### Activity
Output only the stretch of the listing that starts at the line containing "theorem markKey_page (f" and ends at the line containing "theorem icKey_msgs : markKey", reproduced exactly with both ends.

===== Material for this task =====

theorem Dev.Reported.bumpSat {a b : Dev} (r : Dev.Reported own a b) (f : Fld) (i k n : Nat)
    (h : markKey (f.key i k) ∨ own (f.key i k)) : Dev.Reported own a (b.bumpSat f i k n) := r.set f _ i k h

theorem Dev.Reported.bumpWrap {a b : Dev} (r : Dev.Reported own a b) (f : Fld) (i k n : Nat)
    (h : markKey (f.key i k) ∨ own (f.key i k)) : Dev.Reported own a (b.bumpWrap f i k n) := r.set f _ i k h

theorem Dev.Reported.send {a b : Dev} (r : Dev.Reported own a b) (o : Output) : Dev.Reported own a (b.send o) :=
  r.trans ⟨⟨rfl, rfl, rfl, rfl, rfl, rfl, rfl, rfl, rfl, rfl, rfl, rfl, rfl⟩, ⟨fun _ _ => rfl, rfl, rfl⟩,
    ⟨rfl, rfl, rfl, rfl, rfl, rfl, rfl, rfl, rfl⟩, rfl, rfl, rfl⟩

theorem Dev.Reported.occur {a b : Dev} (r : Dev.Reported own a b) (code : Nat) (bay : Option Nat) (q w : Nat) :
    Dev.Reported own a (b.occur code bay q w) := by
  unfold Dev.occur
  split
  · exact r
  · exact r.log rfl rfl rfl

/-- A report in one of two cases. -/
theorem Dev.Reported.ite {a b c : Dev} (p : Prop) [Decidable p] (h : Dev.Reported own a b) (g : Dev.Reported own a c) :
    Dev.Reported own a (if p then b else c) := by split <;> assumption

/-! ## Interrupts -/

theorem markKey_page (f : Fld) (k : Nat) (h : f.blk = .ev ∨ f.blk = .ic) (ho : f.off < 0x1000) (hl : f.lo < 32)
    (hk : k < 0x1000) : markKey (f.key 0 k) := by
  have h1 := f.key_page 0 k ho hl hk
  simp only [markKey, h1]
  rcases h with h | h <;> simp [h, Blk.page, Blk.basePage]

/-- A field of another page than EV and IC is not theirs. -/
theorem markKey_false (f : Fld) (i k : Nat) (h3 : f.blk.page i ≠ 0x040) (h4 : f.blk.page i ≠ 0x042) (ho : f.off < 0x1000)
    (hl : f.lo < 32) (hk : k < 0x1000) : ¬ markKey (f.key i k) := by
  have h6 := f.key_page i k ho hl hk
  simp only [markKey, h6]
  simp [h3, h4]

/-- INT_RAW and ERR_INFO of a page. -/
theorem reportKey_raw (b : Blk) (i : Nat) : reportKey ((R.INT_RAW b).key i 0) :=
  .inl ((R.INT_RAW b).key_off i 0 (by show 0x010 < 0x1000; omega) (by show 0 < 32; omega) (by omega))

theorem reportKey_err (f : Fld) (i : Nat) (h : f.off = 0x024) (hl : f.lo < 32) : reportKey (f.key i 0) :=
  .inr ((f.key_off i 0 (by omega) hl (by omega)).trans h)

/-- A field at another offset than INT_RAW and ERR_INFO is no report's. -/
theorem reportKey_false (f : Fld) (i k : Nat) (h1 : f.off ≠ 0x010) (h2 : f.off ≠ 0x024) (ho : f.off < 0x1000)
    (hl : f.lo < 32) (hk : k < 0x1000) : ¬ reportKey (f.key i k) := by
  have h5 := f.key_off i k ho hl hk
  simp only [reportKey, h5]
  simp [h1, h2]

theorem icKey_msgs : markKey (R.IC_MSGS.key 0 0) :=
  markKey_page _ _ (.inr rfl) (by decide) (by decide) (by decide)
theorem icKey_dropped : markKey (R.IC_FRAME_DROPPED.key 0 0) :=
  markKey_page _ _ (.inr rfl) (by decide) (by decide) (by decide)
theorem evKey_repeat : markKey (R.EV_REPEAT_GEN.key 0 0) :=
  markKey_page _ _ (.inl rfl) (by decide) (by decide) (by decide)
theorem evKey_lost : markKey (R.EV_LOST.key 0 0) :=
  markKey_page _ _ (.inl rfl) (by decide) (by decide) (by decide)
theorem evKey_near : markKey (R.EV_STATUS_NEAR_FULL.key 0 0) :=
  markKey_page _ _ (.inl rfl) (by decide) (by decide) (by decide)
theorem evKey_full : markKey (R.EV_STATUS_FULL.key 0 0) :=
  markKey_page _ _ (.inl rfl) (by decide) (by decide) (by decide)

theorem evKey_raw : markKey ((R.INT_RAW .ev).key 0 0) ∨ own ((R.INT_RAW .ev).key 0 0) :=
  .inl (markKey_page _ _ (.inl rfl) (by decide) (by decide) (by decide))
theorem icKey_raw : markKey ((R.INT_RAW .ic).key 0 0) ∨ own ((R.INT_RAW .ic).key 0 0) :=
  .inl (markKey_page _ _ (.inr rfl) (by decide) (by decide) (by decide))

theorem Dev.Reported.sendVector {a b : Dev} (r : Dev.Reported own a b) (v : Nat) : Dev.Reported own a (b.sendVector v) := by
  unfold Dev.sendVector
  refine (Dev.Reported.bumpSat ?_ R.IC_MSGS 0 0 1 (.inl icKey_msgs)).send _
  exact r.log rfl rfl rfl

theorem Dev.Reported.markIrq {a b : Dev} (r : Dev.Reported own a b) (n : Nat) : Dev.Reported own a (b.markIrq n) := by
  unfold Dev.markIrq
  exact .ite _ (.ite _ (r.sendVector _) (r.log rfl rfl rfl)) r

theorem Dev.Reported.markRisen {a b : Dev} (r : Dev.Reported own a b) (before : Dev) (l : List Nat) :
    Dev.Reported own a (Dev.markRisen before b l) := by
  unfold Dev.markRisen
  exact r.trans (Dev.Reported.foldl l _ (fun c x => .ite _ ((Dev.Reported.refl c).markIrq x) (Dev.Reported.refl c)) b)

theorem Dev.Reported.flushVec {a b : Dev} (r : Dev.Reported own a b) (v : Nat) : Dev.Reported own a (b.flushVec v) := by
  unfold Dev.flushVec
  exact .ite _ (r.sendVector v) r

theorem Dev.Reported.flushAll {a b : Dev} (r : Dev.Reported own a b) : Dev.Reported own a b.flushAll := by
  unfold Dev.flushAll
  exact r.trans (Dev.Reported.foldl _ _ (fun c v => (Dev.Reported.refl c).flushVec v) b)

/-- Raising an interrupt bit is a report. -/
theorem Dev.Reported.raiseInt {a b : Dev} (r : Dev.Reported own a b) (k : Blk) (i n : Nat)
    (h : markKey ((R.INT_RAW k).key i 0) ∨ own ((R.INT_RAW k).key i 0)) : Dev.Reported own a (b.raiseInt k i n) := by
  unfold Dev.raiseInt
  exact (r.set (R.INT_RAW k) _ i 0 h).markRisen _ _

=====

### Result of this exercise
theorem markKey_page (f : Fld) (k : Nat) (h : f.blk = .ev ∨ f.blk = .ic) (ho : f.off < 0x1000) (hl : f.lo < 32)
    (hk : k < 0x1000) : markKey (f.key 0 k) := by
  have h1 := f.key_page 0 k ho hl hk
  simp only [markKey, h1]
  rcases h with h | h <;> simp [h, Blk.page, Blk.basePage]

/-- A field of another page than EV and IC is not theirs. -/
theorem markKey_false (f : Fld) (i k : Nat) (h3 : f.blk.page i ≠ 0x040) (h4 : f.blk.page i ≠ 0x042) (ho : f.off < 0x1000)
    (hl : f.lo < 32) (hk : k < 0x1000) : ¬ markKey (f.key i k) := by
  have h6 := f.key_page i k ho hl hk
  simp only [markKey, h6]
  simp [h3, h4]

/-- INT_RAW and ERR_INFO of a page. -/
theorem reportKey_raw (b : Blk) (i : Nat) : reportKey ((R.INT_RAW b).key i 0) :=
  .inl ((R.INT_RAW b).key_off i 0 (by show 0x010 < 0x1000; omega) (by show 0 < 32; omega) (by omega))

theorem reportKey_err (f : Fld) (i : Nat) (h : f.off = 0x024) (hl : f.lo < 32) : reportKey (f.key i 0) :=
  .inr ((f.key_off i 0 (by omega) hl (by omega)).trans h)

/-- A field at another offset than INT_RAW and ERR_INFO is no report's. -/
theorem reportKey_false (f : Fld) (i k : Nat) (h1 : f.off ≠ 0x010) (h2 : f.off ≠ 0x024) (ho : f.off < 0x1000)
    (hl : f.lo < 32) (hk : k < 0x1000) : ¬ reportKey (f.key i k) := by
  have h5 := f.key_off i k ho hl hk
  simp only [reportKey, h5]
  simp [h1, h2]

theorem icKey_msgs : markKey (R.IC_MSGS.key 0 0) :=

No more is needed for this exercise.